The lines below that include "variable" are to be found and copied.

___ SOURCE MATERIAL

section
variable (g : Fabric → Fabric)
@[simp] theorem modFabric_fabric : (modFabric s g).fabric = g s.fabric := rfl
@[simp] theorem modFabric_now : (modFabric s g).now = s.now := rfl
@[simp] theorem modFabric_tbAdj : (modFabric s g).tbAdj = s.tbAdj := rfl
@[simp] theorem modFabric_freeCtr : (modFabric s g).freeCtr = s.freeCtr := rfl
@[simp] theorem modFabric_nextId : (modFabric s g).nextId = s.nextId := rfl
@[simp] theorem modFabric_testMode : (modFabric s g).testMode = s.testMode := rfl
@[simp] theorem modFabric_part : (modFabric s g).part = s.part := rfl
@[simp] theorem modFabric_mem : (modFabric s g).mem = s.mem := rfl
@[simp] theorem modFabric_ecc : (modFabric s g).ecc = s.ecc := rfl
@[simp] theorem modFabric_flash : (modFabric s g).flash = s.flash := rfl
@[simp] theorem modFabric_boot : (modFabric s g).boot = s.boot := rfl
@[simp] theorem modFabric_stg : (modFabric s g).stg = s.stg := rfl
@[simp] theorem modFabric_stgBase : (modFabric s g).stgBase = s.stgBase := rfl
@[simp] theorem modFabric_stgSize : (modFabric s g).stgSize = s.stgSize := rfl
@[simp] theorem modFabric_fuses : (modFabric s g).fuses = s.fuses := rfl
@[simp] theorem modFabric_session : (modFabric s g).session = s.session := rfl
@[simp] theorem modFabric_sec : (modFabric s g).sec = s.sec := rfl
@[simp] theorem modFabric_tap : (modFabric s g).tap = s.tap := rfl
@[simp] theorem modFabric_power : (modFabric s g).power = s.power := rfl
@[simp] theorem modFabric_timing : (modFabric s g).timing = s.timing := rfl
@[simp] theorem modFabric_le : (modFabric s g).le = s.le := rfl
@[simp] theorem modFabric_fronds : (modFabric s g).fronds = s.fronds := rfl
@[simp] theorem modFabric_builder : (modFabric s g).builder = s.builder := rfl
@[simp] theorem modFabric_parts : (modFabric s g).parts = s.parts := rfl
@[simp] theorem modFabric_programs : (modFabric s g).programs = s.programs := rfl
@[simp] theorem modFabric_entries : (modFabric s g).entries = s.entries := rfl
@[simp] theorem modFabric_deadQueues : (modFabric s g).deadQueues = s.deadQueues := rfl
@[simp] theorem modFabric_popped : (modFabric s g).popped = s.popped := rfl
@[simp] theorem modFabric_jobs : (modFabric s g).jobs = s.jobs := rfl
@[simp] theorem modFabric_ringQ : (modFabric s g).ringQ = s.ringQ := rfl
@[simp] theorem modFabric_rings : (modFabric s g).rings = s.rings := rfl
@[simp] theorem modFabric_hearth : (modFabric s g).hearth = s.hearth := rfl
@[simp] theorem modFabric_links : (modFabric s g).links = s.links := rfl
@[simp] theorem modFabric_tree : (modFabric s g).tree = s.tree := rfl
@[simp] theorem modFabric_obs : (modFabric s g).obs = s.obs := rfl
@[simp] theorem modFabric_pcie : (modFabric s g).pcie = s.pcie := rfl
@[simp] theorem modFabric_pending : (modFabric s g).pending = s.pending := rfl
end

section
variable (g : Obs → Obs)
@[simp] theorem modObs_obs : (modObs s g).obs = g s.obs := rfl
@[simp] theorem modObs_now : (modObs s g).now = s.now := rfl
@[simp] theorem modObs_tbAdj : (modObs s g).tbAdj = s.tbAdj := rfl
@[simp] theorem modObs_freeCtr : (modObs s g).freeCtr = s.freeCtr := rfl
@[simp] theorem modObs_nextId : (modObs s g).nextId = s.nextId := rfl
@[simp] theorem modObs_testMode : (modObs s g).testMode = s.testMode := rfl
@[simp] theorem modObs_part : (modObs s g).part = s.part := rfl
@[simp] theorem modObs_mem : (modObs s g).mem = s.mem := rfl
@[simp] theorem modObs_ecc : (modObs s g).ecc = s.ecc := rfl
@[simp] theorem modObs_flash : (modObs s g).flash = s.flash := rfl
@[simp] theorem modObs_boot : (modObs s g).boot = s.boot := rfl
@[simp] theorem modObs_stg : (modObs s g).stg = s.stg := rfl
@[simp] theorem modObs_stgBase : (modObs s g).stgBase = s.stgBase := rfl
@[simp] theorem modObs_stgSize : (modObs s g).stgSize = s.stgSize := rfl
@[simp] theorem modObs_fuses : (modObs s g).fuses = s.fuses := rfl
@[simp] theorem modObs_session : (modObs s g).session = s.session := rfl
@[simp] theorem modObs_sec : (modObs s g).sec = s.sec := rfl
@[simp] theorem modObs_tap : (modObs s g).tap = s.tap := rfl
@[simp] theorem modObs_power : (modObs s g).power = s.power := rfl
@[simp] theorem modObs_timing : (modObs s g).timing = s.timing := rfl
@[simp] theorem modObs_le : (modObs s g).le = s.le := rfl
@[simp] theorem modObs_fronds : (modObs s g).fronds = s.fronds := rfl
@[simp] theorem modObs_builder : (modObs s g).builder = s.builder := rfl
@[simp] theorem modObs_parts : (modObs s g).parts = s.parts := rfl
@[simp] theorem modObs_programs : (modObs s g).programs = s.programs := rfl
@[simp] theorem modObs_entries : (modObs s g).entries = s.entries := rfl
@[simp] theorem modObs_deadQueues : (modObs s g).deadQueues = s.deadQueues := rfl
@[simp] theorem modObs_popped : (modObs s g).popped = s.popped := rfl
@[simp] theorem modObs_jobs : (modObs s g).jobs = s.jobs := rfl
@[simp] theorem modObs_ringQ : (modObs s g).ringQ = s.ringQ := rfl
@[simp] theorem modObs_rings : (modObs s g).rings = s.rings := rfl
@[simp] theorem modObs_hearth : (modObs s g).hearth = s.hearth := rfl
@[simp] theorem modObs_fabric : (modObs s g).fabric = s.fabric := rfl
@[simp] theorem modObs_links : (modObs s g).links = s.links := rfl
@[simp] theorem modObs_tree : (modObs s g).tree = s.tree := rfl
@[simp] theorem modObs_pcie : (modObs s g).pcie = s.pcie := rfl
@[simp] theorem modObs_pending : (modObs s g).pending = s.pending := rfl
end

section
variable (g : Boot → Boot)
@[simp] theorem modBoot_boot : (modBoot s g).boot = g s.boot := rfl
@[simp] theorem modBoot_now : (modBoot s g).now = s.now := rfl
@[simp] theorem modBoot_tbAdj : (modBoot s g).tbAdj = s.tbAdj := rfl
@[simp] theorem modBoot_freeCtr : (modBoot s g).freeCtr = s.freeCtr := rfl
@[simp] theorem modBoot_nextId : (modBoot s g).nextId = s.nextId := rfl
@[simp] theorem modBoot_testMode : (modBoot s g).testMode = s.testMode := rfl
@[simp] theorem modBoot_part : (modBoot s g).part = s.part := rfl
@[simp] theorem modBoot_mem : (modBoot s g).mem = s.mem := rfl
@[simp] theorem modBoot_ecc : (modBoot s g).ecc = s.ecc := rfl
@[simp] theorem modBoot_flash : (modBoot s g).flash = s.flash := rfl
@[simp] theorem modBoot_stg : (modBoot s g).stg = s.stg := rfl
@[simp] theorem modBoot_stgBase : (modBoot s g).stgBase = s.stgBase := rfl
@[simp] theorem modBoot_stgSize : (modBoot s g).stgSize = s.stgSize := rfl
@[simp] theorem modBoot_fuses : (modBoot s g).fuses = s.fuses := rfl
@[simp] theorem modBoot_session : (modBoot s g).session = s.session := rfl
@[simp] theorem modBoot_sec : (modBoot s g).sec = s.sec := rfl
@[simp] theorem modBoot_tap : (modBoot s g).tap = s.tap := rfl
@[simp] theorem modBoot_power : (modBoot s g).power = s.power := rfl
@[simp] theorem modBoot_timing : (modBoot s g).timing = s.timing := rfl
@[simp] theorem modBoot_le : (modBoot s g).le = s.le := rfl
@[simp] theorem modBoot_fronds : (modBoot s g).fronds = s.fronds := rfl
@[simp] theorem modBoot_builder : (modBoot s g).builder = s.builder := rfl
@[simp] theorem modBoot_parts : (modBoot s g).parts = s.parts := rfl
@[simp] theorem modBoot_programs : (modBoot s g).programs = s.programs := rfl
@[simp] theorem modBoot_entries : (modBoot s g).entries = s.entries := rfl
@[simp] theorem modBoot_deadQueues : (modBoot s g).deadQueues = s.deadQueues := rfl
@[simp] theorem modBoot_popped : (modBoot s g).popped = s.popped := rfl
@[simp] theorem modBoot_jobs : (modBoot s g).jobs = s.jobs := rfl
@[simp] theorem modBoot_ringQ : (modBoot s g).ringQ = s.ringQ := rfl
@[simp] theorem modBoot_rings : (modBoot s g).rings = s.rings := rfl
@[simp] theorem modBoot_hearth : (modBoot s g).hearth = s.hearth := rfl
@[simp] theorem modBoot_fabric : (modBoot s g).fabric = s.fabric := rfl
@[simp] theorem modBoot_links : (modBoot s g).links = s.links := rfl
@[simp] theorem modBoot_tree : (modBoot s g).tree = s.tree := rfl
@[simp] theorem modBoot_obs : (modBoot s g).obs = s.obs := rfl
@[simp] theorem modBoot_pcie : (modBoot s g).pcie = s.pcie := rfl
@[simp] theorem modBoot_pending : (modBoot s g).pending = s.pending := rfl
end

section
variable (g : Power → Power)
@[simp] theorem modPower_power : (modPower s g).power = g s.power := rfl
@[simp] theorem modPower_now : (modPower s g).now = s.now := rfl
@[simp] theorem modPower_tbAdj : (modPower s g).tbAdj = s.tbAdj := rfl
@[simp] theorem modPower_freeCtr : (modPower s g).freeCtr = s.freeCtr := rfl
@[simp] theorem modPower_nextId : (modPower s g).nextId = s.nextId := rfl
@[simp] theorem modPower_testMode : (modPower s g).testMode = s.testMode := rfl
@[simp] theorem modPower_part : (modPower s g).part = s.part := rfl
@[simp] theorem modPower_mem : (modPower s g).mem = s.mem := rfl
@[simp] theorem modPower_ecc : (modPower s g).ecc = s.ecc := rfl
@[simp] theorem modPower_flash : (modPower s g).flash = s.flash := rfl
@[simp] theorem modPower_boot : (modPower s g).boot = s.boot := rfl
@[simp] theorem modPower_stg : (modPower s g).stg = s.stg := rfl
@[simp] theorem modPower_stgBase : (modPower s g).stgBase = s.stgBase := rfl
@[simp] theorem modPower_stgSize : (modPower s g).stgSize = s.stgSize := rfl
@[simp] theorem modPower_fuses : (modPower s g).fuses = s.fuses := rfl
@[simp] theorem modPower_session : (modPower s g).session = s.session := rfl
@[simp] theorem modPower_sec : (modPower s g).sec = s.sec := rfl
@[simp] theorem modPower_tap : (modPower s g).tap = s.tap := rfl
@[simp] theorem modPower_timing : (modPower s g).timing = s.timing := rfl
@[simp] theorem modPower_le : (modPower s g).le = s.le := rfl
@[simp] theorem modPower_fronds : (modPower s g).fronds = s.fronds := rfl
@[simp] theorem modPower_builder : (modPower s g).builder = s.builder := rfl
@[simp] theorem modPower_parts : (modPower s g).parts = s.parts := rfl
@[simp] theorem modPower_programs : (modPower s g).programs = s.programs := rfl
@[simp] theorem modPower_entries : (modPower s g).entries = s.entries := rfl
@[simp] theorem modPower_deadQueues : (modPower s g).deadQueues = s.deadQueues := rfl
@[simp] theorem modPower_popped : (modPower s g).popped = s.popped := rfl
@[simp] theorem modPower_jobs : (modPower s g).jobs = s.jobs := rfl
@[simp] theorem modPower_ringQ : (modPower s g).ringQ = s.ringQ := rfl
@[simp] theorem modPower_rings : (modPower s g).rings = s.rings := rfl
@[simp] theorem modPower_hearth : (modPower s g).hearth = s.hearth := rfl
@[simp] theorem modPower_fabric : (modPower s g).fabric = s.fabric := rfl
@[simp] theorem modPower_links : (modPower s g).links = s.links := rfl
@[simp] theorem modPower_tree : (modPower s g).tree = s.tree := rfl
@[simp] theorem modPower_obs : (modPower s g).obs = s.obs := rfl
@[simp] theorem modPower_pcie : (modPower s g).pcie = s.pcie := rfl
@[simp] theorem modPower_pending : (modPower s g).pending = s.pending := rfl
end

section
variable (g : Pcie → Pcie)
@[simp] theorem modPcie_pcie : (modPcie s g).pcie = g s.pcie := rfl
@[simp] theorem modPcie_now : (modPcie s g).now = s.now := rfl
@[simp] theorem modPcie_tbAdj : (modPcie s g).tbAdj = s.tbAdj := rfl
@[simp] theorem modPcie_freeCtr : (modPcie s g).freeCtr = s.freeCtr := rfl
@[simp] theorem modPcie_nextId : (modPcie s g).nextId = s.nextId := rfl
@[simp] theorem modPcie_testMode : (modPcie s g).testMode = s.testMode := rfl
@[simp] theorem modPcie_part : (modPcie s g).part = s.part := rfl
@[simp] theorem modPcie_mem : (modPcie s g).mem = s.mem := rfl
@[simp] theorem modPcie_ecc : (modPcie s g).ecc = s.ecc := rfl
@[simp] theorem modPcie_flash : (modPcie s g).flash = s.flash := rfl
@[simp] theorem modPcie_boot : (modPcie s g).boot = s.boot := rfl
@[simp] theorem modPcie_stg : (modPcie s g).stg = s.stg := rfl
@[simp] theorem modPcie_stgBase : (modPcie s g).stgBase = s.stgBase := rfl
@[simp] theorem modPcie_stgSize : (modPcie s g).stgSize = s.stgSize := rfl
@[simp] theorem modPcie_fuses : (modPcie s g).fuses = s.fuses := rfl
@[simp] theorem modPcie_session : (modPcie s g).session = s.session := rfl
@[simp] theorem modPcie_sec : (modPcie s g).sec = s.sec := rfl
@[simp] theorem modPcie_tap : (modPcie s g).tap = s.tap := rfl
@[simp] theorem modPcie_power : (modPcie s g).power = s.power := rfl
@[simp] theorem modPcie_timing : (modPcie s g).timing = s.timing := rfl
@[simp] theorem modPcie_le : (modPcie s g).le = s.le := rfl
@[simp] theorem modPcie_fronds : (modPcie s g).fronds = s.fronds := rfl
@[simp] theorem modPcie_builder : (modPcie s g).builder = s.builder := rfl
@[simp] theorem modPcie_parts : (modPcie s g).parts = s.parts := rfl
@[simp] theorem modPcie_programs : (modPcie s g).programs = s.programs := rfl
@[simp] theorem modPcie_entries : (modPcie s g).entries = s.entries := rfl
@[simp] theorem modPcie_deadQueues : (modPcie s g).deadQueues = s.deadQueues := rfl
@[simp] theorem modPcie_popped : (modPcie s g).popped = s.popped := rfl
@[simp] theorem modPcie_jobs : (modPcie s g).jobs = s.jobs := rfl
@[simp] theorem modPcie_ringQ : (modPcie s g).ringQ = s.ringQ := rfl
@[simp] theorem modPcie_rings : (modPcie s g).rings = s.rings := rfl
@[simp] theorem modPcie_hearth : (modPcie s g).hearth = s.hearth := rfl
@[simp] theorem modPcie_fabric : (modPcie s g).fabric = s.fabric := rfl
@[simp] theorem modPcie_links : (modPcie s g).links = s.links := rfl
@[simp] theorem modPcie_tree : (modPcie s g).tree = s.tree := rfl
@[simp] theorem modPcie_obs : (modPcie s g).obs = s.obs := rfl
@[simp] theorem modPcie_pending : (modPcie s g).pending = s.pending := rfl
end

______

→ RESULT OF THE EXERCISE
variable (g : Fabric → Fabric)
variable (g : Obs → Obs)
variable (g : Boot → Boot)
variable (g : Power → Power)
variable (g : Pcie → Pcie)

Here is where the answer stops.